Children learn through play. As an occupational therapist who works with children and youth, I use games and toys almost every day to help develop important cognitive, visual perceptual, motor, sensory, social, play and leisure skills. While many different types of activities can be used in therapy, this blog focuses on off-the-shelf games and toys that are accessible to most. Whether you are a therapist, parent, teacher, or a game lover like me, I hope you discover something useful while you are here. Learn a different way to play a game you already own or discover a new game for your next family game night. Either way, just go play. It's good for you!

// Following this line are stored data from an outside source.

/-- R417, R425 to R429, R436, R437, R446: frames and messages. A frame goes on air once its backoff and its CCA are
over, if the energy found is not above CCATHR (R409). So each of these completes: frameTransmit, floodRelay, macAckRx,
macAckTimeout, dataRx, nackRx, delivRx, e2eTimeout, waggleFrame, captureSwitch. -/
def Obligations.MessageEvents : Prop :=
  ∀ (s : State) (fr : RxFrame) (p : RxPkt) (e : TxEnt) (rest : List TxEnt) (db : Nat) (dbm : Int), s.early = [] →
    let h := s.hive
    let heard (n : Nat) := received fr s = true ∧ classify s fr.psdu = .frame p ∧ p.f.typ = n
    let got := acceptPkt ⟨true, 0, fr.lqi, fr.rssi, s.time.hive - fr.ago⟩ p s
    let mine := s.running = true ∧ h.st = .run ∧ p.f.fdest = h.addr ∧ h.addr ≠ 0x7F
    let clear := dbm ≤ -100 + (h.ccathr : Int)
    let first := h.txq = e :: rest ∧ radioFree s = true ∧ h.on = true ∧ ∃ t, e.ready = some t ∧ t ≤ s.time.phys
    let ended (u : State) (m : HMsg) (st why : Nat) : Prop := ∃ w : State,
      u = w.eventLater 0x70 (BitVec.ofNat 32 (m.tag.toNat + st * 2 ^ 16 + why * 2 ^ 24 + 2 ^ 28)) s.time.hive ∧
      ∀ x ∈ u.hive.msgs, x.id ≠ m.id
    (first → clear → h.fc < 2 ^ 32 → e.ack = true → ∃ u n, exec (.frameTransmit dbm) s = .next u ∧ u.hive.txq = rest ∧
      u.hive.await = some (e, n) ∧ u.hive.ntx = satInc h.ntx ∧ u.hive.air.start = s.time.phys + 36864 ∧
      n = u.hive.busyTo + (if h.hr then 104448 else 165888)) ∧
    (first → clear → h.fc < 2 ^ 32 → e.ack = false → ∃ u, exec (.frameTransmit dbm) s = .next u ∧ u.hive.txq = rest ∧
      u.hive.sending = some (e.dst == 0x7F, e.for_, u.hive.busyTo) ∧ u.hive.ntx = satInc h.ntx ∧
      u.hive.air.start = s.time.phys + 36864 ∧ u.hive.air.ch = h.ch ∧ u.hive.air.hr = h.hr) ∧
    (first → ¬ clear → exec (.frameTransmit dbm) s =
      if e.nb < h.maxbo then .next { s with hive := { h with
        txq := { e with nb := e.nb + 1, be := min (e.be + 1) h.maxbe, ready := none } :: rest } }
      else if e.dst = 0x7F then .next { s with hive := { h with
        txq := { e with nb := 0, be := h.minbe, ready := none } :: rest } }
      else .next (frameFailed e.f e.for_ 2 { s with hive := { h with txq := rest } })) ∧
    (h.txq = [] → exec (.frameTransmit dbm) s = .next s) ∧
    (∀ r, s.running = true → h.on = true → h.relays.find? (fun r => decide (r.due ≤ s.time.hive)) = some r →
      ∃ u, exec .floodRelay s = .next u ∧ u.hive.relays = h.relays.erase r ∧
        (h.radio = true → ∃ x, u.hive.txq = h.txq ++ [x] ∧ x.f = r.f ∧ x.dst = 0x7F ∧ x.ack = false)) ∧
    (∀ n q, h.await = some (e, n) → readPsdu fr.psdu = .ack q → s.running = true → h.on = true → fr.hr = h.hr → h.busyTo ≤ s.time.phys →
      s.time.phys ≤ n →
      (q ≠ e.seq → exec (.macAckRx fr) s = .next s) ∧
      (q = e.seq → ∃ u, exec (.macAckRx fr) s = .next u ∧ u.hive.await = none ∧ u.hive.nrx = satInc h.nrx ∧
        (∀ m, e.for_ = .msg m.id → h.msgs.find? (fun x => x.id == m.id) = some m → m.e2e = false → ended u m 0 0))) ∧
    (∀ n, h.await = some (e, n) → s.running = true → n ≤ s.time.phys →
      (e.tries < h.retry → ∃ u x, exec .macAckTimeout s = .next u ∧ u.hive.await = none ∧ u.hive.nretry = satInc h.nretry ∧
        u.hive.txq = x :: h.txq ∧ x.tries = e.tries + 1 ∧ x.f = e.f ∧ x.dst = e.dst) ∧
      (h.retry ≤ e.tries → ∃ u, exec .macAckTimeout s = .next u ∧ u.hive.await = none ∧
        (∀ m, e.for_ = .msg m.id → h.msgs.find? (fun x => x.id == m.id) = some m → ended u m 0x1A 2))) ∧
    (heard 0 → h.st ≠ .run → p.f.fdest ≠ 0x7F → exec (.dataRx fr) s = .next got) ∧
    (∀ m item, heard 0 → mine → p.f.e2e = false → h.fmap.find? (fun m => m.port == p.f.dport) = some m →
      (s.queue m.queue).st = .run → (s.queue m.queue).prod = 2 →
      item = messageItem ⟨true, 0, fr.lqi, fr.rssi, s.time.hive - fr.ago⟩ p → item.length ≤ (s.queue m.queue).cred →
      ∃ u, exec (.dataRx fr) s = .next u ∧ (u.queue m.queue).fill = (s.queue m.queue).fill ++ item ∧
        (u.queue m.queue).cred = (s.queue m.queue).cred - item.length) ∧
    (heard 0 → h.st = .run → p.f.fdest = 0x7F → p.f.orig ≠ h.addr → p.f.htaken ≤ 1 → h.fmap = [] →
      ∃ u, exec (.dataRx fr) s = .next u ∧ u.hive.nrxdrop = satInc h.nrxdrop) ∧
    (heard 1 → mine → 4 ≤ p.f.body.length → ∃ u, exec (.nackRx fr) s = .next u ∧
      u.hive.nackFrom = BitVec.ofNat 7 (p.f.body.getD 1 0).toNat ∧ u.hive.nackWhy = p.f.body.getD 0 0 ∧
      u.hive.nackTag = BitVec.ofNat 16 ((p.f.body.getD 2 0).toNat + 256 * (p.f.body.getD 3 0).toNat)) ∧
    (∀ m, heard 2 → mine → h.msgs.find? (fun m => m.e2e && m.tag == p.f.mseq && m.sentAt.isSome && (m.dest == p.f.orig)) = some m →
      h.msgs.find? (fun x => x.id == m.id) = some m → ∃ u, exec (.delivRx fr) s = .next u ∧ ended u m 0 0) ∧
    (∀ m, s.running = true → h.msgs.find? (fun m => m.e2e && (match m.sentAt with
        | some t => decide (t + 192000000 ≤ s.time.hive) | none => false)) = some m →
      h.msgs.find? (fun x => x.id == m.id) = some m → ∃ u, exec .e2eTimeout s = .next u ∧ ended u m 0x19 0) ∧
    (∀ b, h.burst = some b → s.running = true → s.isReady .radio = true →
      (s.time.phys < b.next → exec .waggleFrame s = .next s) ∧
      (b.next ≤ s.time.phys → b.left ≠ 0 → h.fc < 2 ^ 32 → ∃ u, exec .waggleFrame s = .next u ∧
        u.hive.burst = some { b with left := b.left - 1, next := b.next + 384000 } ∧ u.hive.ntx = satInc h.ntx ∧
        u.hive.air.start = s.time.phys ∧ u.hive.air.ch = b.wch % 16) ∧
      (b.next ≤ s.time.phys → b.left = 0 → ∀ m, h.msgs.find? (fun x => x.id == b.id) = some m →
        ∃ u, exec .waggleFrame s = .next u ∧ (∀ x ∈ u.hive.msgs, x.id ≠ m.id) ∧ u.hive.burst ≠ some b)) ∧
    (exec (.captureSwitch db) s = .next (if listening s = true ∧ h.capen = true ∧ h.capthr ≤ db then
      { s with hive := { h with ncapt := satInc h.ncapt, exch := h.exch.map (fun e => { e with spoiled := true }) } } else s))

/-- R432 to R434: time synchronisation over the radio. A child's SREQ is due once each Ts and a busy channel moves it by
1 ms at most three times; the parent answers 384,000 ticks after its reception; a child whose exchange is spoiled, or
whose path delay lies outside 0 to 960 ticks, discards it and counts NSYNCBAD. The first valid sample steps hive time in
the next clock (R434). So each of these completes: syncSreq, sreqRx, srespSend, srespRx. -/
def Obligations.SyncEvents : Prop :=
  ∀ (s : State) (fr : RxFrame) (p : RxPkt) (a : Nat) (x : Nat) (dbm : Int), s.early = [] →
    let h := s.hive
    let clear := dbm ≤ -100 + (h.ccathr : Int)
    let heard (n : Nat) := received fr s = true ∧ classify s fr.psdu = .frame p ∧ p.f.typ = n
    let got := acceptPkt ⟨true, 0, fr.lqi, fr.rssi, s.time.hive - fr.ago⟩ p s
    let t2 := s.time.hive - fr.ago
    let due := parentOf s = some (a, false, x) ∧ s.running = true ∧ h.st = .run ∧ h.radio = true
    (∀ k t, due → h.sreq = some (k, t) → t ≤ s.time.phys →
      (clear → radioFree s = true → h.fc < 2 ^ 32 → ∃ u e n, exec (.syncSreq dbm) s = .next u ∧ u.hive.sreq = none ∧
        u.hive.await = some (e, n) ∧ e.f.typ = 8 ∧ e.dst = a ∧ e.for_ = .sreq ∧
        u.hive.exch = some ⟨(s.time.hive + 30720) % 2 ^ 64, false⟩) ∧
      (¬ clear → ∃ u, exec (.syncSreq dbm) s = .next u ∧
        u.hive.sreq = if k < 3 then some (k + 1, s.time.phys + 192000) else none)) ∧
    (parentOf s = none → exec (.syncSreq dbm) s = .next s) ∧
    (heard 8 → h.st = .run → p.ext = false → 8 ≤ p.f.body.length → exec (.sreqRx fr) s = .next { got with
      hive := { got.hive with sresp := h.sresp ++ [⟨p.src, leNat (p.f.body.take 8), t2, t2 + 384000, 0⟩] } }) ∧
    (∀ r, s.running = true → h.st = .run → h.sresp.find? (fun r => decide (r.due ≤ s.time.hive)) = some r →
      (clear → radioFree s = true → h.fc < 2 ^ 32 → ∃ u e n, exec (.srespSend dbm) s = .next u ∧ u.hive.sresp = h.sresp.erase r ∧
        u.hive.await = some (e, n) ∧ e.f.typ = 9 ∧ e.dst = r.child ∧
        e.f.body = leBytes 8 r.t1 ++ leBytes 8 r.t2 ++ List.replicate 8 0) ∧
      (¬ clear → exec (.srespSend dbm) s = .next { s with hive := { h with
        sresp := if r.tries < 3 then h.sresp.erase r ++ [{ r with due := r.due + 192000, tries := r.tries + 1 }]
          else h.sresp.erase r } })) ∧
    (∀ e, heard 9 → h.exch = some e → parentOf s = some (p.src, false, x) → p.sec = false → p.ext = false →
      24 ≤ p.f.body.length →
      leNat (p.f.body.take 8) = e.t1 →
      let t3 := leNat ((p.f.body.drop 16).take 8)
      let y2 := leNat ((p.f.body.drop 8).take 8)
      let d2 : Int := ((t2 : Int) - e.t1) - (t3 - y2)
      let th2 : Int := (y2 - e.t1) - (t2 - t3)
      (d2 < 0 ∨ 1920 < d2 ∨ e.spoiled = true → ∃ u, exec (.srespRx fr) s = .next u ∧ u.hive.exch = none ∧
        u.hive.nsyncbad = satInc h.nsyncbad ∧ u.time = s.time) ∧
      (0 ≤ d2 → d2 ≤ 1920 → e.spoiled = false → s.time.valid = false → ∃ u, exec (.srespRx fr) s = .next u ∧
        u.later = s.later ++ [.sample ((th2 + 1) / 2)] ∧ u.time = s.time ∧ u.hive.exch = none ∧ u.hive.nsyncbad = h.nsyncbad) ∧
      (0 ≤ d2 → d2 ≤ 1920 → e.spoiled = false → s.time.valid = true → ∃ u, exec (.srespRx fr) s = .next u ∧
        u.time.hive = s.time.hive ∧ u.hive.exch = none ∧ u.hive.lastSample = some s.time.hive ∧
        u.hive.theta = BitVec.ofInt 32 ((th2 + 1) / 2))) ∧
    (∀ th : Int, s.time.valid = false → (doLater s (.sample th)).time.valid = true ∧
      (doLater s (.sample th)).time.hive = ((s.time.hive : Int) + th).toNat % 2 ^ 64)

The OT Magazine named The Playful Otter one of the Top 5 Pediatric OT Blogs.

Friday, January 30, 2015

Ed Emberley's Fingerprint Thumbprint Drawing Book

Work on distal rotation, sensory awareness, fine motor precision, tripod grasp, finger isolation, manual dexterity, visual discrimination, spatial relations, pencil control, drawing basic lines and symbols, visual closure, leisure and play exploration and participation
I love Ed Emberley's fingerprint and drawing books. With a fingerprint or thumbprint, and a few simple lines, kids can create something whimsical and recognizable. For kids who have difficulty drawing or writing, seeing this kind of success can be huge. My biggest problem has been finding a reliable colored stamp pad that doesn't dry out right away. I have also used these books with kids who cannot write small or need to develop more precise control. Characters are the size of the child's fingerprints, so kids will be inspired to make the small lines and curves such as you find on rounded lowercase alphabet. I have also used these books without the stamp pad, drawing the fingerprint shapes. This is especially good if you want to stick with one oval or circle shape while you work on other types of lines for the features. These books have been very popular with the kids.
Try this:
  • Start by practicing some basic symbols on a white board - circles, rectangles, triangles. Then move to the fingerprint characters.
  • Fill in small dots and circles to practice distal rotation and making rounded curves. Make tiny circles and then fill them in, instead of just dots for the eyes.
  • Plan and make a cohesive picture, or just make random fingerprints on a page and let the child choose the characters to draw in.
  • Use different fingers to practice finger isolation and get different sized prints.
  • Make all the prints first and then wash your hands before adding details, for those who do not like getting things on their hands.